▶ Your task
How many lines of the data include the string "whose"? State that number alone.

▶ Records supplied
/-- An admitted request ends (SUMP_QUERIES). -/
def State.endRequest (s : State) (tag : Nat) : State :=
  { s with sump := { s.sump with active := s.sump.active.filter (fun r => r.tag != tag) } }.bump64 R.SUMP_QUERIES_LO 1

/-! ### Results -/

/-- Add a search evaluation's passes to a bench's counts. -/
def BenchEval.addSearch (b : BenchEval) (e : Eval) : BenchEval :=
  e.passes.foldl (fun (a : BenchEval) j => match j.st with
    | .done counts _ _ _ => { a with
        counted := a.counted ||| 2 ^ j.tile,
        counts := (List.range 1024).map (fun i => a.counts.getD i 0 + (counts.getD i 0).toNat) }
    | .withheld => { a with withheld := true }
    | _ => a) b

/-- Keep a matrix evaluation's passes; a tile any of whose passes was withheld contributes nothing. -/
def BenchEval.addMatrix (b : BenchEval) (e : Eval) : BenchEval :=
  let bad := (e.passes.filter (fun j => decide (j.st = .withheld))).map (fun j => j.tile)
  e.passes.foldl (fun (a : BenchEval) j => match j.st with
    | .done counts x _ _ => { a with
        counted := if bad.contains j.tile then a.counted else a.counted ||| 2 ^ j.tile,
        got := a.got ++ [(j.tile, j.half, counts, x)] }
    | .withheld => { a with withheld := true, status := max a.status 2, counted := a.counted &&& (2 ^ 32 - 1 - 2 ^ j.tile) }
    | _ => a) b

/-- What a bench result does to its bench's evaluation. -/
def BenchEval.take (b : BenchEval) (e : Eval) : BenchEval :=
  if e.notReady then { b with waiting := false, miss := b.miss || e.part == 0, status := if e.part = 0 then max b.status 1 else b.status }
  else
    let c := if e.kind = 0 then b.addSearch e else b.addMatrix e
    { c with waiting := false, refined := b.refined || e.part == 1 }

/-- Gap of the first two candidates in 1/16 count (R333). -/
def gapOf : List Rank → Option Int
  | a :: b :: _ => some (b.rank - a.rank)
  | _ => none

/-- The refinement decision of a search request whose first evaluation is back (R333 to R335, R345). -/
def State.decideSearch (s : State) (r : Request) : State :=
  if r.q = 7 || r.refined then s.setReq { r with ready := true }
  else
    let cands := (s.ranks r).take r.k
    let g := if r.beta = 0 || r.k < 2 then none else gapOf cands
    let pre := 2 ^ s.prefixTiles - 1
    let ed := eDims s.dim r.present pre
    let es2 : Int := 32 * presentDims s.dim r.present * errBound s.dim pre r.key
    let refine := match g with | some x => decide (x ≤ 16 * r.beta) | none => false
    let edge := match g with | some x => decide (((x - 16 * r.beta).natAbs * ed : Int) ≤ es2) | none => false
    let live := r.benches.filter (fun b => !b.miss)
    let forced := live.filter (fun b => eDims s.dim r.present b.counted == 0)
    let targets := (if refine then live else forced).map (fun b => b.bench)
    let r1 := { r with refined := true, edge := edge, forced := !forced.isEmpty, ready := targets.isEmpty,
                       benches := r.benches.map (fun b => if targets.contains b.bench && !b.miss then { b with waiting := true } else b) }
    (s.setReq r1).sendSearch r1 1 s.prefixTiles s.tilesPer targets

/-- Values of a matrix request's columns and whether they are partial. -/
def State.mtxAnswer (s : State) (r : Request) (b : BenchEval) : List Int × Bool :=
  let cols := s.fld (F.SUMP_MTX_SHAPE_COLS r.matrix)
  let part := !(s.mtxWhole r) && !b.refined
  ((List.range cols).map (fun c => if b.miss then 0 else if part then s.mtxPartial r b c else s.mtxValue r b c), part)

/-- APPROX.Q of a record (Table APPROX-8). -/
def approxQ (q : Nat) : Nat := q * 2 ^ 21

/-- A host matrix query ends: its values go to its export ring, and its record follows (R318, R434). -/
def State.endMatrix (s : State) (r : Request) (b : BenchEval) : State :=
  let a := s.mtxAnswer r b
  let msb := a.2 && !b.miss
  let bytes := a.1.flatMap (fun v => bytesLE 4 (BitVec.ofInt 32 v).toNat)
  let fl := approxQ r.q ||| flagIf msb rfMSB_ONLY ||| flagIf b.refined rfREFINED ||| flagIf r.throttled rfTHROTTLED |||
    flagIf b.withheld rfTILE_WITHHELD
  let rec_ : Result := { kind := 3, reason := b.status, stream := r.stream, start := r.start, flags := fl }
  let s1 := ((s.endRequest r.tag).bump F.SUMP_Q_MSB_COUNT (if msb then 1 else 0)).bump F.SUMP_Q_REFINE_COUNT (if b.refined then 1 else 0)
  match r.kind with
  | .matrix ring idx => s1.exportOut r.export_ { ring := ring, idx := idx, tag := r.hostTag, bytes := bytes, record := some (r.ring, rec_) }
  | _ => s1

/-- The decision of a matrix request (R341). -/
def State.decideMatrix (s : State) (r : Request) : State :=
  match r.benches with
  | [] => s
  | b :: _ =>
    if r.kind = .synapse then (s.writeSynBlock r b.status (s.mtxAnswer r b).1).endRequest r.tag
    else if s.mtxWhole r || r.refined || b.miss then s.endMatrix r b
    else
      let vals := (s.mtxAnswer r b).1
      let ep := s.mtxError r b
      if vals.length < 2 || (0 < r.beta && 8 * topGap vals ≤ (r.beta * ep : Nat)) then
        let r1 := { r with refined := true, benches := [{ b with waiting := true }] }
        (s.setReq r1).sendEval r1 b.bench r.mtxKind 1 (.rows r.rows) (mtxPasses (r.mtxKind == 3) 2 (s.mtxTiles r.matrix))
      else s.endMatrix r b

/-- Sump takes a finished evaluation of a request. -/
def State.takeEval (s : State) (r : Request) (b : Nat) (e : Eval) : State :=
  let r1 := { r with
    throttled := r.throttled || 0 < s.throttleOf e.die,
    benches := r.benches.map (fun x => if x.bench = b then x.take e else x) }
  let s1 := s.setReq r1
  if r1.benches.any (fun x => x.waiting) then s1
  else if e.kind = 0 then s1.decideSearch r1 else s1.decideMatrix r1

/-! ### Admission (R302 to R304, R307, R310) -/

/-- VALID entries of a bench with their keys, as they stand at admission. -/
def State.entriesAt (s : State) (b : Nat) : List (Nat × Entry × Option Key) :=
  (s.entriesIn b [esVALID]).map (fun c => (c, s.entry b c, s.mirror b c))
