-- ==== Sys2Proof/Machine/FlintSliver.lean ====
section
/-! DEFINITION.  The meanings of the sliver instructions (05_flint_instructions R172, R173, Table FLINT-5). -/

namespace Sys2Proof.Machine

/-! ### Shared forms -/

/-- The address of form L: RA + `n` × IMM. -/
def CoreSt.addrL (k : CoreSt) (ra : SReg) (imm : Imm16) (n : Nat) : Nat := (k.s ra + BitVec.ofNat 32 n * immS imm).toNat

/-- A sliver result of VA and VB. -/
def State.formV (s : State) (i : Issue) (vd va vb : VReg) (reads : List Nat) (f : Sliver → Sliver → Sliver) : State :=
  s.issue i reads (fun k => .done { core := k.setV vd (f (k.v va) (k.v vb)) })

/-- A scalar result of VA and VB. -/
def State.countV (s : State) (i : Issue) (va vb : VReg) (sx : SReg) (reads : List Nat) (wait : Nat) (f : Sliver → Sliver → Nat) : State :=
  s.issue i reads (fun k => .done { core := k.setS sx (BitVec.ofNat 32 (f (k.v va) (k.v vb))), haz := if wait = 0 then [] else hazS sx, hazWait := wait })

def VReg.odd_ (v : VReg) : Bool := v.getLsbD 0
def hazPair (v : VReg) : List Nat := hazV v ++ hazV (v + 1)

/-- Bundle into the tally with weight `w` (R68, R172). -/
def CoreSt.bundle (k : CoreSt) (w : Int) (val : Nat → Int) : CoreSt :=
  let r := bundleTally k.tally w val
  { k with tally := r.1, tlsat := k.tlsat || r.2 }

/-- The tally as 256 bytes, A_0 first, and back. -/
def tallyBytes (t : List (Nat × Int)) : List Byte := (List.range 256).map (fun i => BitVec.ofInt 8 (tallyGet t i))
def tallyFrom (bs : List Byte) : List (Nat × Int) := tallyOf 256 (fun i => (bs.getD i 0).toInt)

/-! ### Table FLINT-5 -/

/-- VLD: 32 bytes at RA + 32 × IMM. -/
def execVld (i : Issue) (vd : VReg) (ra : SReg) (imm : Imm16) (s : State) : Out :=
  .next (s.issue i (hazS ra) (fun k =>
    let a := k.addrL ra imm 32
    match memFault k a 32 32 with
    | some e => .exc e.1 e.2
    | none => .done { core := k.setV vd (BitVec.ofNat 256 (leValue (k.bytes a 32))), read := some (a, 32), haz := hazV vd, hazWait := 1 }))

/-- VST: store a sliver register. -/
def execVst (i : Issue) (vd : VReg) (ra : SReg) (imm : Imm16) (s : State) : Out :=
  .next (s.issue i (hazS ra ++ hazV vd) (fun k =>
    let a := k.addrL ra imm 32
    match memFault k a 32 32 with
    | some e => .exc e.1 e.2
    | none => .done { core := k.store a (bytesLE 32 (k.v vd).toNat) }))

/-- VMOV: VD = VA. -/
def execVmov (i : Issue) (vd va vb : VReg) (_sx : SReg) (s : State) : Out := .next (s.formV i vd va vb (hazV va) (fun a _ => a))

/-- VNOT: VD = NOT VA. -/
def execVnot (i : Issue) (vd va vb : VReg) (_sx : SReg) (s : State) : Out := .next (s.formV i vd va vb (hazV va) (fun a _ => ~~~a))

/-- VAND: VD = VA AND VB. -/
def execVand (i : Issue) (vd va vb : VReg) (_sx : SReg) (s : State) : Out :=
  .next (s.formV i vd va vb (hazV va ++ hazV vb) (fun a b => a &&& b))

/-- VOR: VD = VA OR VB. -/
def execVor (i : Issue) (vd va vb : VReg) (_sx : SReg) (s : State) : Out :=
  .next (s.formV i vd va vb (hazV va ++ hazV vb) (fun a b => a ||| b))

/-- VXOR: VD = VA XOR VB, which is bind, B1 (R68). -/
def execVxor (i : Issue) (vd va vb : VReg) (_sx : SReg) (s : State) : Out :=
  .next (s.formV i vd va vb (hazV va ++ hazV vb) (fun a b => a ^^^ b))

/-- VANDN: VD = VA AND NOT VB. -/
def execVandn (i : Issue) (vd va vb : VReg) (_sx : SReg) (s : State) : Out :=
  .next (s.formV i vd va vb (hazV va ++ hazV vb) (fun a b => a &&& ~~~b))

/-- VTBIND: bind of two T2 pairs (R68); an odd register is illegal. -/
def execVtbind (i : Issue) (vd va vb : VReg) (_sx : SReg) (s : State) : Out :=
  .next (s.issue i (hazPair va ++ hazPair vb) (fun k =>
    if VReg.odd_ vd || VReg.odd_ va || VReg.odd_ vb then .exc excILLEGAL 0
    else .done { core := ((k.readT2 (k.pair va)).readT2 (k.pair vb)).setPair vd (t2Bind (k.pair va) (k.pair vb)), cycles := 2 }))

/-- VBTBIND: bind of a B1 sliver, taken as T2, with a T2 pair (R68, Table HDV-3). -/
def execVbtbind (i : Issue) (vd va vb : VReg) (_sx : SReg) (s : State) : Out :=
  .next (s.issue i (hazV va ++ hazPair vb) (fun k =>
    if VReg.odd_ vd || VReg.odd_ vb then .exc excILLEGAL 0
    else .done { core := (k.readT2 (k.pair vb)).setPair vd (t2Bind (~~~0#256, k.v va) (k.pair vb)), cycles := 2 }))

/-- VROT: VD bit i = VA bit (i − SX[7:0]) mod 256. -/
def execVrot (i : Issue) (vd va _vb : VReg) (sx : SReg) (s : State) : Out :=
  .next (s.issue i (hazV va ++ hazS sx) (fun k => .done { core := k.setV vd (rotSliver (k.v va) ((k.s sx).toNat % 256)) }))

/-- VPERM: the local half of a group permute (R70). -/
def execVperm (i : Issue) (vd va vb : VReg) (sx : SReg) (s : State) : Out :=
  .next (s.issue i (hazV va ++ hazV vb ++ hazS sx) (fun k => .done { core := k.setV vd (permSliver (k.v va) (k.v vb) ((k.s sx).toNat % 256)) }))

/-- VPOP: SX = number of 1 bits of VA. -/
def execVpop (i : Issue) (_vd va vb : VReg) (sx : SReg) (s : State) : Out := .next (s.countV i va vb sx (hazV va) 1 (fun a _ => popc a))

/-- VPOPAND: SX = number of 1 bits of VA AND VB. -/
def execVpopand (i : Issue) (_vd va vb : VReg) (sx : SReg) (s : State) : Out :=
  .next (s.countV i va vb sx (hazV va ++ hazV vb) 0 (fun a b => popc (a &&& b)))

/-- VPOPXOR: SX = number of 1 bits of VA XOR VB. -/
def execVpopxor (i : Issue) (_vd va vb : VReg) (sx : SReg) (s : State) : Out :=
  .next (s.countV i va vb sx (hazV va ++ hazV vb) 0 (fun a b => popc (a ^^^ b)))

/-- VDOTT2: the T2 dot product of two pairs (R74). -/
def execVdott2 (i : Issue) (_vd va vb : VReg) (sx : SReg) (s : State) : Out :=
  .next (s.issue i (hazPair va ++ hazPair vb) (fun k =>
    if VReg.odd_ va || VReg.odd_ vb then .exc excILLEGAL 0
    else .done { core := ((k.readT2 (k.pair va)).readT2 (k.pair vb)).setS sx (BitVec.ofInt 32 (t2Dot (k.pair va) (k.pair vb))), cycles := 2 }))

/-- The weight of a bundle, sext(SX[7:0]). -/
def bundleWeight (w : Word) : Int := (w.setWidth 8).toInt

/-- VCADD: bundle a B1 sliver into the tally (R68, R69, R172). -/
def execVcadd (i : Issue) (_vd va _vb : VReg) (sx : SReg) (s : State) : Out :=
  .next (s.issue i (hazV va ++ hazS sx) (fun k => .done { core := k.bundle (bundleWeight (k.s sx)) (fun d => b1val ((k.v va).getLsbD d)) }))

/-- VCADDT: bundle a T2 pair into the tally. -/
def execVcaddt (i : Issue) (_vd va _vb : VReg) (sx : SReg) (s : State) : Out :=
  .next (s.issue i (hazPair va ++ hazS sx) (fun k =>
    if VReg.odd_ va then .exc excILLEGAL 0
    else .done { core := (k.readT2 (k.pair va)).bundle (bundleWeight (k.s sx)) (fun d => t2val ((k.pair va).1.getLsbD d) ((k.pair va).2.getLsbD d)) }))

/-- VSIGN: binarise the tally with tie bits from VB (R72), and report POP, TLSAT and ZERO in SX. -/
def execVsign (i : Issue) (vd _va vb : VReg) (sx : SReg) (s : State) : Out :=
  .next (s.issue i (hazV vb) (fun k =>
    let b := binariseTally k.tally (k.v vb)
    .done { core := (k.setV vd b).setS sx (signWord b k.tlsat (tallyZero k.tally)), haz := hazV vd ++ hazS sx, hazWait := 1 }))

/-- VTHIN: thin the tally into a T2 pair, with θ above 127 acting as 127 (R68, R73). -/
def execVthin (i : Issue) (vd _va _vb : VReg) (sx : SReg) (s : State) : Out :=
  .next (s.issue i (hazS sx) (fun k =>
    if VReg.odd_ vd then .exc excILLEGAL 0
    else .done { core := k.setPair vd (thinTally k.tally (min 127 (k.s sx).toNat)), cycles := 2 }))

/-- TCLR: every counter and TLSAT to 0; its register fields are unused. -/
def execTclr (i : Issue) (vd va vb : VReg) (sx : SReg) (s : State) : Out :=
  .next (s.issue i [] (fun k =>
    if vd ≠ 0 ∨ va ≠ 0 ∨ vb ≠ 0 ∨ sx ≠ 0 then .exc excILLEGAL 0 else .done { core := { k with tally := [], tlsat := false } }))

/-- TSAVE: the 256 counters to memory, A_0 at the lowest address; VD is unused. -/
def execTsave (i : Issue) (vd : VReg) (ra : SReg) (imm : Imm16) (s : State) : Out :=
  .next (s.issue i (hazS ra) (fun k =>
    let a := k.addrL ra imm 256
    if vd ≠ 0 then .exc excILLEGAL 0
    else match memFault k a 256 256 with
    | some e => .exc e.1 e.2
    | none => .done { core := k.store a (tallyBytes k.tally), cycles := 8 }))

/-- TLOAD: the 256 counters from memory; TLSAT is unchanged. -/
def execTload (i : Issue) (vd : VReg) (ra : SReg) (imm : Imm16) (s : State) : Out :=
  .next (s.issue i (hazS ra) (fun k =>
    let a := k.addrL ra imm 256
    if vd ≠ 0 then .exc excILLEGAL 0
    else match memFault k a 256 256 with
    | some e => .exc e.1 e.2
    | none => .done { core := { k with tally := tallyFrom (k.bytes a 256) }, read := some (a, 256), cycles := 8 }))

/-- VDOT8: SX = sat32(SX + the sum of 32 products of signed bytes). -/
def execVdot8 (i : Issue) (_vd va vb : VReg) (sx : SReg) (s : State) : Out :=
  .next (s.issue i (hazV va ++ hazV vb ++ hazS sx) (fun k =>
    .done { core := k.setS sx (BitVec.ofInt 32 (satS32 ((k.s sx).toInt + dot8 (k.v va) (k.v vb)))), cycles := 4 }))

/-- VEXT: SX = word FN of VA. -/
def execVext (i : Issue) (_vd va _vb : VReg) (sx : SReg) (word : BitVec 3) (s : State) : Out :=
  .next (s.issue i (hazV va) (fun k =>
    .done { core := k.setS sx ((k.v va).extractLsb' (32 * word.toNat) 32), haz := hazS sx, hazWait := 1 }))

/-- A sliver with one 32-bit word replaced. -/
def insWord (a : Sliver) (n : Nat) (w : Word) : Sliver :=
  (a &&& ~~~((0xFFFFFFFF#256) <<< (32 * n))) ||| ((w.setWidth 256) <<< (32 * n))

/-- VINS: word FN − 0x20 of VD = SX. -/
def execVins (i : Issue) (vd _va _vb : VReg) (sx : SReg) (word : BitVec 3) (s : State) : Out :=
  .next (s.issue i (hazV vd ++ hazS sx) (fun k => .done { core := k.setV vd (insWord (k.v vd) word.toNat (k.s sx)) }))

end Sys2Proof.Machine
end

▶ Solution below
2